At the same time, or when the illuminated pictures didn't stamp themselves in my soft, new skull of mine, my dad always stood strong. He's always been a bigger man. Not overweight, mind you, but definitely not one to wear skinny jeans. Anyway, that's beside the point, isn't it? He, too, carved his own image in my mind. His cheerful smile and hearty laughter had always warmed the whole family. It was perfect then; there were no cracks in the mirrors or shatters of masks.

Though, things did change when I began to file into buses and seat myself in classrooms.
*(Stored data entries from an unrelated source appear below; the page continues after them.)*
-- ==== Sys2Proof/Machine/ScalarSystem.lean ====
section
/-! DEFINITION. Special registers, traps, the end of a team, instruction caches, shoot-downs and random ranges (R76 to R84,
R168, R182, R183, R213, R214, R222, R295 to R301). -/

namespace Sys2Proof.Machine

/-! ### Special registers -/

/-- Lane position 0 of a team, or nothing when NLIVE is 0 (R78). -/
def Team.laneZero (t : Team) (f : Lane → Word64) : Word64 := if t.nlive = 0 then 0 else f (t.lane 0)

/-- What `SRD` of a number reads and whether it waits under R36, or the detail of its trap (R76 to R84). -/
def specialRead (s : State) (n : Nat) : Except Nat (Bool × Word64) :=
  let t := s.team
  match n with
  | 0x000 => .ok (false, 32)
  | 0x001 => .ok (true, 0)
  | 0x002 => .ok (true, t.laneZero (fun l => l.ord.setWidth 64))
  | 0x003 => .ok (true, t.laneZero (fun l => (l.key.extractLsb' 0 32).setWidth 64))
  | 0x004 => .ok (true, t.laneZero (fun l => (l.key.extractLsb' 32 32).setWidth 64))
  | 0x005 => .ok (true, BitVec.ofNat 64 t.nlive)
  | 0x006 => .ok (false, BitVec.ofNat 64 (teamIdx s.cur))
  | 0x007 => .ok (false, BitVec.ofNat 64 (blockIndex (teamBlock s.cur)))
  | 0x008 => .ok (false, s.clock)
  | 0x009 => .ok (false, wsrefWord s.clock t.wsSel)
  | 0x00A => .ok (false, s.ctx.ftv.setWidth 64)
  | 0x00B => .ok (false, modeWord t s.ctx.mode)
  | 0x00C => .ok (false, t.trapInfo)
  | 0x00D => .ok (false, t.trapAddr)
  | 0x00E => .ok (false, s.ctx.trapBase)
  | _ =>
    if 0x020 ≤ n ∧ n < 0x030 then
      if n - 0x020 < s.kernel.chans then
        .ok (false, (((s.block.share (s.shareIdx s.cur)).chans.getD (n - 0x020) {}).wptr))
      else .error 0x5C
    else .error 0x04

/-- `SRD` (R295): after one of `WPTR` every event of the team comes (R205). -/
def execSrd (d : SReg) (n : BitVec 13) (s : State) : Out :=
  match specialRead s n.toNat with
  | .error k => scalarTrap s 0x01 k 0
  | .ok (waits, x) =>
    if waits && !s.team.drained then scalarWait s
    else if 0x020 ≤ n.toNat then withDrained s (fun s => scalarDone s (s.team.setSreg d x))
    else scalarDone s (s.team.setSreg d x)

/-- Which special registers `SWR` writes: 0 illegal, 1 in any state, 2 in supervisor state only (R77). -/
def writeAccess (n : Nat) : Nat :=
  match n with
  | 0x009 => 1
  | 0x00A => 2
  | 0x00B => 1
  | 0x00C => 2
  | 0x00D => 2
  | 0x00E => 2
  | _ => 0

/-- `SWR` (R295): the illegal-instruction checks, then privilege, then the write. A channel's write pointer is never
written, and an undeclared one has detail 0x5C (DEDUCED, log 37). -/
def execSwr (n : BitVec 13) (a : SReg) (s : State) : Out :=
  let t := s.team
  let x := t.sreg a
  let k := n.toNat
  if writeAccess k = 0 then scalarTrap s 0x01 0x04 0
  else if k = 0x00A ∧ 2 < x.toNat then scalarTrap s 0x01 0x43 0
  else if writeAccess k = 2 ∧ !t.sup then scalarTrap s 0x03 0x01 0
  else
    match k with
    | 0x009 => scalarDone s { t with wsSel := x.extractLsb' 0 4 }
    | 0x00A => scalarDone (s.setCtx { s.ctx with ftv := x.extractLsb' 0 32 }) t
    | 0x00B =>
      if !t.drained then scalarWait s
      else scalarDone s { t with stallchk := x.getLsbD 0, keep := x.getLsbD 1 }
    | 0x00C => scalarDone s { t with trapInfo := x &&& 0xFFFFFF00FF }
    | 0x00D => scalarDone s { t with trapAddr := x }
    | _ => scalarDone (s.setCtx { s.ctx with trapBase := x }) t

/-! ### Traps and the end of a team -/

/-- `TRAP` (R296): `TRET` continues at the next instruction. Like every trap it waits for the runs before it (R384). -/
def execTrap (i : BitVec 19) (s : State) : Out :=
  let t := s.team
  if t.trapReady then
    .next (takeTrap s s.cur { cause := 0x0D, addr := i.setWidth 64, lanes := t.mask, scalar := true } (t.spc + 4) (t.spc + 4) [])
  else .next s

/-- The channel of a command resumes it at the page at which it is held (R142). -/
def Chan.resume (uid : Nat) (h : Chan) : Chan :=
  match h.lead with
  | none => h
  | some (c, i) => if c.uid = uid then h.setLead { i with held := none } else h
def State.resumeCmd (s : State) (b : Nat) (cmd : Option Nat) : State :=
  match cmd with
  | none => s
  | some uid =>
    s.setBlockAt b ((s.blockAt b).mapChans (Chan.resume uid))

/-- `TRET` (R297, R386). -/
def execTret (s : State) : Out :=
  let t := s.team
  if !t.sup then scalarTrap s 0x03 0x03 0
  else if !s.settled then scalarWait s
  else
    let s := s.resumeCmd (teamBlock s.cur) (t.trapRet.bind (·.cmd))
    .next (s.setTeam { trapReturn t with progress := s.clock, gated := false })

/-- A command of a team that its engine holds at a page fault: its number, the detail and the address (R142). -/
def heldCommand (b : Block) (team : Nat) (ids : List Nat) : Option (Nat × Nat × Word64) :=
  (b.shares.flatMap (fun h => h.chans)).findSome? (fun h =>
    match h.heldAt with
    | some (c, d, a) => if c.team = team ∧ ids.contains c.id then some (c.uid, d, a) else none
    | none => none)

/-- The page fault of an engine, raised at the `BWAIT` or `EXIT` that waits for the command (R142). -/
def engineTrap (s : State) (uid detail : Nat) (addr : Word64) : Out :=
  let t := s.team
  if t.trapReady then
    .next (takeTrap s s.cur { cause := 0x07, detail := detail, addr := addr, lanes := t.mask, scalar := true, cmd := some uid }
      t.spc t.spc [])
  else .next s

/-- `EXIT` (R142, R298). -/
def execExit (s : State) : Out :=
  let t := s.team
  if !t.drained || s.orderedPending s.cur then scalarWait s
  else if t.cmds.isEmpty then .next (s.endTeam s.cur)
  else
    match heldCommand s.block s.cur t.cmds with
    | some (uid, d, a) => engineTrap s uid d a
    | none => scalarWait s

/-! ### Code -/

/-- `ISYNC` (R222): the team gives up the code it still holds expanded (DEDUCED, log 16). -/
def execIsync (s : State) : Out :=
  if !s.settled then scalarWait s else scalarDone s { s.team with expanded := [] }

/-- The cores whose caches an `ICINV` reaches on this device (R299). -/
def invCores (s : State) (sc : Scope) : List Nat :=
  match sc with
  | .team | .block => s.block.shares.map (·.core)
  | _ => List.range s.nCores

/-- The granule overlaps the bytes `a` to `a + n - 1`. -/
def Granule.hit (g : Granule) (a n : Nat) : Bool := overlaps g.va (g.va + 64) a (a + n)

/-- The caches of some cores give up the granules over the bytes `a` to `a + n - 1`; a team of such a core may hold them expanded
until its `ISYNC` (R222, R299). -/
def State.discardCode (s : State) (cs : List Nat) (a n : Nat) : State :=
  let gone (core : Nat) : List Granule :=
    if cs.contains core then (s.coreAt core).icache.filter (fun g => g.hit a n) else []
  { s with
    teams := s.teams.mapVals (fun k u => { u with expanded := u.expanded ++ (gone u.core).filter (fun g => g.ctx == teamCtx k) })
    cores := s.cores.mapVals (fun c x => if cs.contains c then { x with icache := x.icache.filter (fun g => !g.hit a n) } else x) }

/-- The other devices of the domain that have not been fenced off (R214). -/
def State.otherDevices (s : State) : List Nat :=
  (List.range s.routes.length).filter (fun d => d != s.ownDevice && !s.fenced.contains d && !s.isolated)

/-- The other devices that an `ICINV` reaches (R299). -/
def State.invDevices (s : State) (sc : Scope) : List Nat :=
  match sc with
  | .dom | .sys => s.otherDevices
  | _ => []

/-- `ICINV` (R299): it completes when every other device of its scope has answered, one that has been fenced off no longer answering, and
discards in its own device as it completes: one that is abandoned has no effect there (R268, DEDUCED, log 16). -/
def execIcinv (a y : SReg) (sc : Scope) (s : State) : Out :=
  let t := s.team
  if !s.settled then scalarWait s
  else
    let at_ := (t.sreg a).toNat
    let n := (t.sreg y).toNat
    let discarded := s.discardCode (invCores s sc) at_ n
    match t.icinv with
    | some x => if x.await.isEmpty then scalarDone discarded { discarded.team with icinv := none } else scalarWait s
    | none =>
      let devs := s.invDevices sc
      if devs.isEmpty then scalarDone discarded discarded.team
      else
        let (uid, s) := s.newUid
        .next (s.setTeam { s.team with icinv := some { uid := uid, await := devs, since := s.clock } })

/-! ### Translation -/

/-- The devices that a shoot-down goes to (R214, R300). -/
def State.shootDevices (s : State) (sc : Scope) : List Nat :=
  match sc with
  | .dom | .sys => s.ownDevice :: s.otherDevices
  | _ => [s.ownDevice]

/-- Send a shoot-down (R168, R214, R300). -/
def sendShoot (s : State) (sc : Scope) (form asid lo hi : Nat) (glob : Bool) : Out :=
  let t := s.team
  if !t.sup then scalarTrap s 0x03 0x02 0
  else if !s.settled then scalarWait s
  else
    let devs := s.shootDevices sc
    let (uid, s) := s.newUid
    let inv : TlbInv := { uid := uid, team := s.cur, vf := teamVf s.cur, form := form, asid := asid, lo := lo, hi := hi,
                          glob := glob, devs := devs, waiting := false }
    let s := { s with tlbinvs := s.tlbinvs ++ [inv] }
    scalarDone s { t with shoots := t.shoots ++ [{ uid := uid, await := devs, since := s.clock }] }

def execTlbinv (d a y : SReg) (glob : Bool) (sc : Scope) (s : State) : Out :=
  let t := s.team
  let lo := (t.sreg a).toNat
  sendShoot s sc 0 ((t.sreg d).toNat % 65536) lo (lo + (t.sreg y).toNat) glob
def execTlbinvAsid (d : SReg) (glob : Bool) (sc : Scope) (s : State) : Out :=
  sendShoot s sc 1 ((s.team.sreg d).toNat % 65536) 0 0 glob
def execTlbinvVf (sc : Scope) (s : State) : Out := sendShoot s sc 2 0 0 0 true

/-- `TLBSYNC` (R214, R300). -/
def execTlbsync (s : State) : Out :=
  let t := s.team
  if !t.sup then scalarTrap s 0x03 0x02 0
  else if !s.settled then scalarWait s
  else if t.shoots.all (fun x => x.await.isEmpty) then scalarDone s { t with shoots := [] }
  else scalarWait s

/-- `PTFENCE` (R166, R213, R300): every earlier write has been performed when it drains. -/
def execPtfence (s : State) : Out :=
  if !s.settled then scalarWait s
  else
    let s := s.rewalkCtx (teamCtx s.cur)
    scalarDone s s.team

/-! ### Random ranges -/

/-- The range of an entry: first to first + count - 1, cut at 2^64 - 1 (R182). -/
def RngEntry.overlap (x y : RngEntry) : Bool :=
  x.key == y.key && overlaps x.first.toNat (min (x.first.toNat + x.count.toNat) (2 ^ 64)) y.first.toNat
    (min (y.first.toNat + y.count.toNat) (2 ^ 64))

/-- Add an entry to a context's random-range table (R182, DEDUCED, log 35). -/
def State.addRange (s : State) (c : Nat) (e : RngEntry) : State :=
  if e.count = 0 then s
  else
    let x := s.ctxAt c
    let hits := x.rng.filter (fun y => e.overlap y)
    let s := hits.foldl (fun s y => s.post (ctxVf c)
      { code := 0x000A, ctx := ctxAsid c
        detail := BitVec.ofNat 64 (e.key.toNat % 2 ^ 32 + e.launch % 65536 * 2 ^ 32 + y.launch % 65536 * 2 ^ 48) }) s
    let x := s.ctxAt c
    let x : Ctx := { x with rngOver := BitVec.ofNat 32 (min (x.rngOver.toNat + hits.length) 0xFFFFFFFF) }
    if 256 ≤ x.rng.length then
      (s.setCtxAt c x).post (ctxVf c) { code := 0x000B, ctx := ctxAsid c, detail := BitVec.ofNat 64 e.launch }
    else s.setCtxAt c { x with rng := x.rng ++ [e] }

/-- `RNGREG` (R182, R183, R301). -/
def execRngreg (d a y : SReg) (s : State) : Out :=
  let t := s.team
  let l := teamLaunch s.cur
  let e : RngEntry := { key := t.sreg d, first := t.sreg a, count := t.sreg y, launch := launchIdent l }
  if s.block.prov then
    let x := s.launchAt l
    scalarDone (s.setLaunchAt l { x with rngHeld := x.rngHeld ++ [(blockIndex (teamBlock s.cur), e)] }) t
  else
    let s := s.addRange (teamCtx s.cur) e
    scalarDone s s.team

end Sys2Proof.Machine
end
Now, it was subtle, but enough to catch my small span of attention as a child. Kids could be jerks and teachers strict. It wasn't like a fairy tale or just a small girl's wide appreciation for the man who called himself 'her father.' Though, as always, I smiled and gave a cheery voice just as the princesses had. Now, I make it sound as though I didn't understand that the whole situation Snow White and the others weren't perfect, because I did, though the characters were. No wrinkles on their skin, just a smooth, animated color. No sweat and grime on their hands after working on various chores, just clean, cartoon-hands.

Middle school came and went, nothing much to really say other than my eyes had crept open from their 'rose-colored glasses faze,' though not all the way. Girls gossiped to diminish any competition while boys pushed and shoved to dictate their own authority as 'men.' The sky still was a bright blue and the sun was still up even on rainy days. I didn't understand why the girl in the corner scowled at her luck with black everything as clothing or why the boy hiding in the bathroom refused to believe that the 8th grader on the field was 'just being rough.' I just couldn't comprehend any of that as I sat with a loving family in a beautiful house, the princesses subconsciously cleaning the negative thoughts away, not allowing them through.